◆ PROMPT
Please print the entries below exactly, from the line with "def Ctl.runGroup (u" through the line with "let c := if", including both of those lines and leaving out all others.

◆ INFORMATION SUPPLIED
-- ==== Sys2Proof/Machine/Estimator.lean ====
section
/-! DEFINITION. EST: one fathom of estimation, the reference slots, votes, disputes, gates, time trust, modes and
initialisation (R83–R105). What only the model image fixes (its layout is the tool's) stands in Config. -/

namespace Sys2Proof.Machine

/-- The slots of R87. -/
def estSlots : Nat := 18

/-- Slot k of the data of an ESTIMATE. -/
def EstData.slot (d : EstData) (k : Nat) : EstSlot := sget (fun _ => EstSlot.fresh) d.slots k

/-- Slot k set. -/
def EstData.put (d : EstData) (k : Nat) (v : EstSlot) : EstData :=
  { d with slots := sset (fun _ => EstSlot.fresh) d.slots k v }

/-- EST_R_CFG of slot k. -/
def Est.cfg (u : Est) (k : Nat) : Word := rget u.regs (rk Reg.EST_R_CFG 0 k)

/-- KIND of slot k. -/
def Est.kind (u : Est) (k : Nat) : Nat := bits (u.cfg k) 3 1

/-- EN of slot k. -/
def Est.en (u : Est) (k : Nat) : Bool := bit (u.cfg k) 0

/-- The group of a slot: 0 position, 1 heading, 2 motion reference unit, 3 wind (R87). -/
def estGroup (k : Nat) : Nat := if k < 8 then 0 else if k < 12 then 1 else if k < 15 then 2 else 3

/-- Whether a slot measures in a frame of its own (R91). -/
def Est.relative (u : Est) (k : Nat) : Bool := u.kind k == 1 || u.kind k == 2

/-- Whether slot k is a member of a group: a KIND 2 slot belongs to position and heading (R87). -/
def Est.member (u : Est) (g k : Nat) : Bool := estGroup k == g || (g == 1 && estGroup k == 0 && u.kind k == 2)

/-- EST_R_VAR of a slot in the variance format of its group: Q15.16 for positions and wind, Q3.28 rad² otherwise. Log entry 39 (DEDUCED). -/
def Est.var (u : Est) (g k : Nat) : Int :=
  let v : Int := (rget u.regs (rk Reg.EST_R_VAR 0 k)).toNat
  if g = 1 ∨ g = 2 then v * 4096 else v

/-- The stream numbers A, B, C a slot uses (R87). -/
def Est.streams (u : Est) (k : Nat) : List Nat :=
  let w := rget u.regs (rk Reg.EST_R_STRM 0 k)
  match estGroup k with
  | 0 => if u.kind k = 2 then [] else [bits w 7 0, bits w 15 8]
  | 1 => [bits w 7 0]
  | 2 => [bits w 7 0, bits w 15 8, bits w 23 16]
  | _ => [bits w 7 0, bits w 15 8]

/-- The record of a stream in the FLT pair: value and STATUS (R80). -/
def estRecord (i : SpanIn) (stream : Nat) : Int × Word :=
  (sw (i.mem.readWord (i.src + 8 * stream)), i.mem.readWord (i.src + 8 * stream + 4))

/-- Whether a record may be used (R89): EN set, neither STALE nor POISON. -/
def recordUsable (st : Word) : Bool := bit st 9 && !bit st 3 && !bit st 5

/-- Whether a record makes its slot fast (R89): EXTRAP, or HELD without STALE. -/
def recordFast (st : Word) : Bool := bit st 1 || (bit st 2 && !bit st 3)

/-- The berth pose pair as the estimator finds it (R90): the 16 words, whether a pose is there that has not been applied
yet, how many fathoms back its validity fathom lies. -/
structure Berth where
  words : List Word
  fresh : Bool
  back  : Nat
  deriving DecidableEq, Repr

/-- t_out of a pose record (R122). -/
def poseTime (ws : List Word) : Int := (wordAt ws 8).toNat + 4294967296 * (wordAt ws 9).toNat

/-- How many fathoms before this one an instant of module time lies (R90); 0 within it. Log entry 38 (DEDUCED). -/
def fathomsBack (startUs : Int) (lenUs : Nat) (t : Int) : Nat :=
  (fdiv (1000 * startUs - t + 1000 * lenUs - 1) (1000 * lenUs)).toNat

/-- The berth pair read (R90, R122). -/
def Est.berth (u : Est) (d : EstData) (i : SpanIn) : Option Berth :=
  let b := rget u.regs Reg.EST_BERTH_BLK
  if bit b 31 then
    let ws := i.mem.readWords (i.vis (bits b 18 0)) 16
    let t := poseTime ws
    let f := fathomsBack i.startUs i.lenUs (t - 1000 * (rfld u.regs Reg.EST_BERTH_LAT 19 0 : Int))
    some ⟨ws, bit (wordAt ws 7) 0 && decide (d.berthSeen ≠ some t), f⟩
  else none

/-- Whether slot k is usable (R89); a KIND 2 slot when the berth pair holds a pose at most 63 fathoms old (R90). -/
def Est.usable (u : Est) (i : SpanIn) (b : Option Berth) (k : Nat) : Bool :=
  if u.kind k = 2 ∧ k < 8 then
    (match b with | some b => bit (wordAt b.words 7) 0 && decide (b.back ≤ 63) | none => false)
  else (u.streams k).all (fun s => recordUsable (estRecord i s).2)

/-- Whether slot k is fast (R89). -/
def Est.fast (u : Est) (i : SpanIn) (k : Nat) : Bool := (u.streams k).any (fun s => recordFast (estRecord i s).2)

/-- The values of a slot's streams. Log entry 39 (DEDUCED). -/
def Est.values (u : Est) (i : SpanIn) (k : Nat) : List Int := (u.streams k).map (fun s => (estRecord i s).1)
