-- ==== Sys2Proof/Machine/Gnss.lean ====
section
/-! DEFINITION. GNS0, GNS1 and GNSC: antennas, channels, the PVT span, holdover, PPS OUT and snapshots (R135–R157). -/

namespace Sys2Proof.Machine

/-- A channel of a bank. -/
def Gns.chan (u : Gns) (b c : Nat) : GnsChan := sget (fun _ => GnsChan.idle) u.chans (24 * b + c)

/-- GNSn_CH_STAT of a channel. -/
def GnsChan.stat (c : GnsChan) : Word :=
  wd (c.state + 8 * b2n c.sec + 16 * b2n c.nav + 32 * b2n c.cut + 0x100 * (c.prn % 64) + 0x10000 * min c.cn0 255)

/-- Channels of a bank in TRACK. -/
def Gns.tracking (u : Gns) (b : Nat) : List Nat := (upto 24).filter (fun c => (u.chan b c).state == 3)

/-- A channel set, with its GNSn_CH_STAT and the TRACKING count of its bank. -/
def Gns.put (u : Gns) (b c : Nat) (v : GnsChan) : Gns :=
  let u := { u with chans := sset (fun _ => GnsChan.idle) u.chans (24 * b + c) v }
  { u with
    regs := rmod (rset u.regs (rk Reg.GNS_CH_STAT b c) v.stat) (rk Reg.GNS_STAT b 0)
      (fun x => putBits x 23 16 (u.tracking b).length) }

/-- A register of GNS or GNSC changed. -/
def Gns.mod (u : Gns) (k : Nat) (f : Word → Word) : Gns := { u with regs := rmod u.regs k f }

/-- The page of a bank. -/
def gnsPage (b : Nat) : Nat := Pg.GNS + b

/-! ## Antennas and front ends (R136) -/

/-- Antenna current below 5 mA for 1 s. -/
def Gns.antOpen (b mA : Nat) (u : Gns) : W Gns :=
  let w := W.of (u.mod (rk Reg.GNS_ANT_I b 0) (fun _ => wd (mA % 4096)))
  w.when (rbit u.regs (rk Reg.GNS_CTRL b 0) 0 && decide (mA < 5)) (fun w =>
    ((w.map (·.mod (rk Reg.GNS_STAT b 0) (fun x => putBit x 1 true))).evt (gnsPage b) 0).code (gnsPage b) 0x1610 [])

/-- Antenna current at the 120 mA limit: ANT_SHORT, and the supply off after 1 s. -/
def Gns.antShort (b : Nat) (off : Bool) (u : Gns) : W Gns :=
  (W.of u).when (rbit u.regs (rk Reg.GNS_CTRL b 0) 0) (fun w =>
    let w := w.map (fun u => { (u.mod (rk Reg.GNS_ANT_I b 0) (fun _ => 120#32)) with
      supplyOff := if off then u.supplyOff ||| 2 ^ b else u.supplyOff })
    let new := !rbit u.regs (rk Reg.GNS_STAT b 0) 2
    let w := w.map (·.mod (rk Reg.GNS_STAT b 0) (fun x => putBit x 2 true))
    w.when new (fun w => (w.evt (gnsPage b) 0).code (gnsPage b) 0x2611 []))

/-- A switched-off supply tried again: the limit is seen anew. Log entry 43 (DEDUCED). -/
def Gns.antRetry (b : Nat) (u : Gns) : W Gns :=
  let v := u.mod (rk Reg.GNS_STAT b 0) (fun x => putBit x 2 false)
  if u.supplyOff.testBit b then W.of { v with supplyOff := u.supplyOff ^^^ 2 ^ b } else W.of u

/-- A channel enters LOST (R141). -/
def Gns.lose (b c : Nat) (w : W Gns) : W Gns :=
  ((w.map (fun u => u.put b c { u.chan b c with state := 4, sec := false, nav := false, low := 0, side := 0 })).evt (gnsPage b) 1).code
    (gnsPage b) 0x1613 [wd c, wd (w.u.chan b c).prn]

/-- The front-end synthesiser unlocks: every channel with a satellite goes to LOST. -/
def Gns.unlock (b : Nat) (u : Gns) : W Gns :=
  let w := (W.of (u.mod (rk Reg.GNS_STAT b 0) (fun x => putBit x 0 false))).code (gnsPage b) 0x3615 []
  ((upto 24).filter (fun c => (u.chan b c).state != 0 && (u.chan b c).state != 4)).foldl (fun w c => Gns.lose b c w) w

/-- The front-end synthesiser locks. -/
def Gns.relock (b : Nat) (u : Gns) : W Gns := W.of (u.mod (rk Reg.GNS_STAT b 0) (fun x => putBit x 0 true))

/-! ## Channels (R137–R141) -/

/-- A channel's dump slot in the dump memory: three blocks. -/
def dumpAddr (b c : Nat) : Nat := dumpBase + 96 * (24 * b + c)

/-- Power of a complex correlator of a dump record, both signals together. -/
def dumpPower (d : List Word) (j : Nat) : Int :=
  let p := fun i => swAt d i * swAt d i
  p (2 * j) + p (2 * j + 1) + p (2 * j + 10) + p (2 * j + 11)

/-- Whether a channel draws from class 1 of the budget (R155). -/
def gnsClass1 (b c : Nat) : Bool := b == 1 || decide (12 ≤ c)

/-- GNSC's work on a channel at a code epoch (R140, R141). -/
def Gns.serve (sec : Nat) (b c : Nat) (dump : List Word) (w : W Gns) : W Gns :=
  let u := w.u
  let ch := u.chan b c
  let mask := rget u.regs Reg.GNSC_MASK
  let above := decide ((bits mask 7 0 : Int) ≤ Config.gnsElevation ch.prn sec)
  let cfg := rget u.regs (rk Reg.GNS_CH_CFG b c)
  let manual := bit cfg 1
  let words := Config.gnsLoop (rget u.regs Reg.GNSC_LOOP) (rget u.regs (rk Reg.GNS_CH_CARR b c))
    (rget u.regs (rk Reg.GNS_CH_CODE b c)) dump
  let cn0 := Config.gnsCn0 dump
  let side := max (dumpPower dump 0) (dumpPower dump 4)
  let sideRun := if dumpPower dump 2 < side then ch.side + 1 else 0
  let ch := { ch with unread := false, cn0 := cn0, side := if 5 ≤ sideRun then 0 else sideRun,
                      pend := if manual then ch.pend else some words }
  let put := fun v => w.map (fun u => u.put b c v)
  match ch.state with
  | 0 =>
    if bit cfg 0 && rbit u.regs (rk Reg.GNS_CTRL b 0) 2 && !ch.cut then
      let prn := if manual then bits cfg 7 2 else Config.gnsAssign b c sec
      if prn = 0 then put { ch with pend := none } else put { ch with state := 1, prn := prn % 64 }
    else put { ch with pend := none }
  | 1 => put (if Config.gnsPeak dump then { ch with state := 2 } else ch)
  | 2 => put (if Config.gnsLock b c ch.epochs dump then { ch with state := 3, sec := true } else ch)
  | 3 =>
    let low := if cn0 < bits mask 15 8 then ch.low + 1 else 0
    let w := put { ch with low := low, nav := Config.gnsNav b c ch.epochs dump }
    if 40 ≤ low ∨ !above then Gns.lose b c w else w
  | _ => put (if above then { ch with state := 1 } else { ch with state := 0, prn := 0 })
---
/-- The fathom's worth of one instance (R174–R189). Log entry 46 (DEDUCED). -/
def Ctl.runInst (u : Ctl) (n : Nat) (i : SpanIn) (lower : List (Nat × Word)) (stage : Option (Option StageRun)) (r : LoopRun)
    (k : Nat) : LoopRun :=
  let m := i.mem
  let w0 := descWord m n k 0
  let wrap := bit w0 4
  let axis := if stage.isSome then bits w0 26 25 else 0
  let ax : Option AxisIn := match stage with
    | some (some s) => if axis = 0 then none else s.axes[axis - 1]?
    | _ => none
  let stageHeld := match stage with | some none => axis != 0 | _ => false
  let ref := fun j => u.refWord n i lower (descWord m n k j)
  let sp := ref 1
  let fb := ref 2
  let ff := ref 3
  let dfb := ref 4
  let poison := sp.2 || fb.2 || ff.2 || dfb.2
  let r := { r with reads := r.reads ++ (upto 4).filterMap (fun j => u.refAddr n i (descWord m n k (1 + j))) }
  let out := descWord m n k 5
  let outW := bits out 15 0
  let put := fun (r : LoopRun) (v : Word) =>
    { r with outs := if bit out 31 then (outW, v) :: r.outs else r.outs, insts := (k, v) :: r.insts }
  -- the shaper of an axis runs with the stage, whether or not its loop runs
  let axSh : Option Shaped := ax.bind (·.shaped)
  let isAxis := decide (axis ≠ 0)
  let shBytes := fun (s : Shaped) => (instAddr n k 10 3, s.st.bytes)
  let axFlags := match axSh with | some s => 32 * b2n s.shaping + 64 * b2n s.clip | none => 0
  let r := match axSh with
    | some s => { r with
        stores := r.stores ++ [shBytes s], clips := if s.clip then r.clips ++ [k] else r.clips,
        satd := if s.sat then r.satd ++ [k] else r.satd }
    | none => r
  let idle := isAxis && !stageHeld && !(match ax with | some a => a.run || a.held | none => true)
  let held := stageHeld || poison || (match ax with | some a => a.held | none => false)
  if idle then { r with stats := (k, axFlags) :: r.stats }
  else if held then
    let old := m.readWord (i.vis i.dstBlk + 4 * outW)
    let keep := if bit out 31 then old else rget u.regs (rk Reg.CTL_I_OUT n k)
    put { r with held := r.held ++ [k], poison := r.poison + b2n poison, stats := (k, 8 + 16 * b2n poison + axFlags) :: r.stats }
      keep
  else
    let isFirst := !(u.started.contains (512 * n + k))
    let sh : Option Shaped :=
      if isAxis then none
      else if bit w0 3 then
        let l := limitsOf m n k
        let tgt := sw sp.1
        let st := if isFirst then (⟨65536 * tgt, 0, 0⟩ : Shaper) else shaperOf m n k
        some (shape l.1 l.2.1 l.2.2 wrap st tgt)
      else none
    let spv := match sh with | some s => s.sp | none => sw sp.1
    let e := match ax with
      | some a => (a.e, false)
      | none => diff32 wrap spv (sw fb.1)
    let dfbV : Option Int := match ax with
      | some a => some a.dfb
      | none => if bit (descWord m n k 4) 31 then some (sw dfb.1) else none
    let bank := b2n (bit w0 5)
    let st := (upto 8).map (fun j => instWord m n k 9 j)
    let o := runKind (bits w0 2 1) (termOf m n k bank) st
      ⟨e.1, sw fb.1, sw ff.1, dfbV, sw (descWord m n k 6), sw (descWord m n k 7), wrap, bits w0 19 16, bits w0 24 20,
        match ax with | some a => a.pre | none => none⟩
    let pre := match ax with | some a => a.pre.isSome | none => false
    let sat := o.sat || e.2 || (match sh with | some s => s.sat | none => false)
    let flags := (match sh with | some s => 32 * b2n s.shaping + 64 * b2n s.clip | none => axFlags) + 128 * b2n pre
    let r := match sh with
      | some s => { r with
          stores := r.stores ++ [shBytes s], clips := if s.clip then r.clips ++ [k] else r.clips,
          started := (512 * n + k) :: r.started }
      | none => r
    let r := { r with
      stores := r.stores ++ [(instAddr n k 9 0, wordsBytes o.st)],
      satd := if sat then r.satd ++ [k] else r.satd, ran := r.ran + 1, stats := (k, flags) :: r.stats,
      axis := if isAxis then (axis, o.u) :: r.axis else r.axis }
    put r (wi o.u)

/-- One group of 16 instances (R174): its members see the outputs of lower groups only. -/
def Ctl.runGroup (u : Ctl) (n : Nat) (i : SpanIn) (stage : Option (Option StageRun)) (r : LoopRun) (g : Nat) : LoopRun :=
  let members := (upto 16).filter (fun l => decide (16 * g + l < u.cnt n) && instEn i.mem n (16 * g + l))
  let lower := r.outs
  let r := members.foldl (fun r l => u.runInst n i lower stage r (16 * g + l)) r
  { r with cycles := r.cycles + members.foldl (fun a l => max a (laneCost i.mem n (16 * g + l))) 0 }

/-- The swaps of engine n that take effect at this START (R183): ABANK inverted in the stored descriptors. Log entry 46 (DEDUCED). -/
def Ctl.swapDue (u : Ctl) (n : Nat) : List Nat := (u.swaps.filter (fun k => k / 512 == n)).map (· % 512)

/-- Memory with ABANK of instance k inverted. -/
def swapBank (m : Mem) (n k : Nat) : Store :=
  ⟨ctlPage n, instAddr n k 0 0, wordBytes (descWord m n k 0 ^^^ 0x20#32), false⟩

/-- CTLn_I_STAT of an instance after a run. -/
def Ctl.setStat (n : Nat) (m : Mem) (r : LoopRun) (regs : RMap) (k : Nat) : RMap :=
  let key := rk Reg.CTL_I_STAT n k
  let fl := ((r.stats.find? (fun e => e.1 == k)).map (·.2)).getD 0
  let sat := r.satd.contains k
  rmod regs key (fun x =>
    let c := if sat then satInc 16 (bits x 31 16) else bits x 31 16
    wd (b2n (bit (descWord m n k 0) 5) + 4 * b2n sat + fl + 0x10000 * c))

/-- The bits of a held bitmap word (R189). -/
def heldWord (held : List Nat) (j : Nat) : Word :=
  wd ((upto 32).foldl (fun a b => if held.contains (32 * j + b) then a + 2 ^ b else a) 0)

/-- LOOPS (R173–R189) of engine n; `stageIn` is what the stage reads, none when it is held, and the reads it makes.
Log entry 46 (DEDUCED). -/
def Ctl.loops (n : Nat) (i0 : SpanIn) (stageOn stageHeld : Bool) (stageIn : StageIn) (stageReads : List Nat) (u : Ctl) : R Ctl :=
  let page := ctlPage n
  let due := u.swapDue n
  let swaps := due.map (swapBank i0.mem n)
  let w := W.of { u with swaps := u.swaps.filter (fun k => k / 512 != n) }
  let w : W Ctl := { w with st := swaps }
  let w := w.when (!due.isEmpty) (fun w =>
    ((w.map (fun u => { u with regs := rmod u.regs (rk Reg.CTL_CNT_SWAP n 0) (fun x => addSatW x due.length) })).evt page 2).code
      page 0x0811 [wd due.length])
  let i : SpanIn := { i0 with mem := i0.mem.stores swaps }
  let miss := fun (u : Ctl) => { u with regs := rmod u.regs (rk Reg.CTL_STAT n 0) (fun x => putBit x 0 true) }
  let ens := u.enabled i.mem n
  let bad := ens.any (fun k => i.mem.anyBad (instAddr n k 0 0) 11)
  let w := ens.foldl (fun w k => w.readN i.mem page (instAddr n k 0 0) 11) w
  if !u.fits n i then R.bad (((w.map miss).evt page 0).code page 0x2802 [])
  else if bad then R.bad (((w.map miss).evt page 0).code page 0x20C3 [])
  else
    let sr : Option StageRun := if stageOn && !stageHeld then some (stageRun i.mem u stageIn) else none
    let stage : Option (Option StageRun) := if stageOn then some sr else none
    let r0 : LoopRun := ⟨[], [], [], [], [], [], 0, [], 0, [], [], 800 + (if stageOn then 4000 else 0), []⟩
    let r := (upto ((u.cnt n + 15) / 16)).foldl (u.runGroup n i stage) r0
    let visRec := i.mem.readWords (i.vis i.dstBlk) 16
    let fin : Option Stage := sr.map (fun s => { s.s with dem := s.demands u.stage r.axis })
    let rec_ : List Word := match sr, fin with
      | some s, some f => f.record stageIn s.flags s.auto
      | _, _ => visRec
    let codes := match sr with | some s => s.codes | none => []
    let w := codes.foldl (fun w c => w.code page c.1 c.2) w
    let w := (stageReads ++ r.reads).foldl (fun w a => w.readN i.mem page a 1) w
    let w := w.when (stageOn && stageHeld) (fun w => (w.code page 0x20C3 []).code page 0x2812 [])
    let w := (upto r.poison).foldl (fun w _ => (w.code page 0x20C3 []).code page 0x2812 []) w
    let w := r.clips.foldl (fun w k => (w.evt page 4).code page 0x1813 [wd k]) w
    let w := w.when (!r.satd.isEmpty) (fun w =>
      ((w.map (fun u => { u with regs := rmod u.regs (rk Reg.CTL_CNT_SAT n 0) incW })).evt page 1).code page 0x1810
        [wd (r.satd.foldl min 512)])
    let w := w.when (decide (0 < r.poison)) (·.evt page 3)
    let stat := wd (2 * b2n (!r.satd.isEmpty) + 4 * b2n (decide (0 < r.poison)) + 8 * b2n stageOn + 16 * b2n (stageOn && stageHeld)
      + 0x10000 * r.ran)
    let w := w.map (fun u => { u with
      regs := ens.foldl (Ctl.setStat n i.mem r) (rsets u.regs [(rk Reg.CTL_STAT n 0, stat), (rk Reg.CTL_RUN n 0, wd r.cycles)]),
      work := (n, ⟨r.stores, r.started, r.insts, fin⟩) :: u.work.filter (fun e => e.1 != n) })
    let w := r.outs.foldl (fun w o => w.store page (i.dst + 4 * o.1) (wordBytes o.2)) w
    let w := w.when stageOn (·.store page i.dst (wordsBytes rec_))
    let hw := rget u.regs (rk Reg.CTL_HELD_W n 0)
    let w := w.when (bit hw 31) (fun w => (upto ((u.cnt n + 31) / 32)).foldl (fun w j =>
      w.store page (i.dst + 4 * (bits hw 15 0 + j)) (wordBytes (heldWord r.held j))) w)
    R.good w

◆ TASK RESPONSE
def Ctl.runGroup (u : Ctl) (n : Nat) (i : SpanIn) (stage : Option (Option StageRun)) (r : LoopRun) (g : Nat) : LoopRun :=
  let members := (upto 16).filter (fun l => decide (16 * g + l < u.cnt n) && instEn i.mem n (16 * g + l))
  let lower := r.outs
  let r := members.foldl (fun r l => u.runInst n i lower stage r (16 * g + l)) r
  { r with cycles := r.cycles + members.foldl (fun a l => max a (laneCost i.mem n (16 * g + l))) 0 }

/-- The swaps of engine n that take effect at this START (R183): ABANK inverted in the stored descriptors. Log entry 46 (DEDUCED). -/
def Ctl.swapDue (u : Ctl) (n : Nat) : List Nat := (u.swaps.filter (fun k => k / 512 == n)).map (· % 512)

/-- Memory with ABANK of instance k inverted. -/
def swapBank (m : Mem) (n k : Nat) : Store :=
  ⟨ctlPage n, instAddr n k 0 0, wordBytes (descWord m n k 0 ^^^ 0x20#32), false⟩

/-- CTLn_I_STAT of an instance after a run. -/
def Ctl.setStat (n : Nat) (m : Mem) (r : LoopRun) (regs : RMap) (k : Nat) : RMap :=
  let key := rk Reg.CTL_I_STAT n k
  let fl := ((r.stats.find? (fun e => e.1 == k)).map (·.2)).getD 0
  let sat := r.satd.contains k
  rmod regs key (fun x =>
    let c := if sat then satInc 16 (bits x 31 16) else bits x 31 16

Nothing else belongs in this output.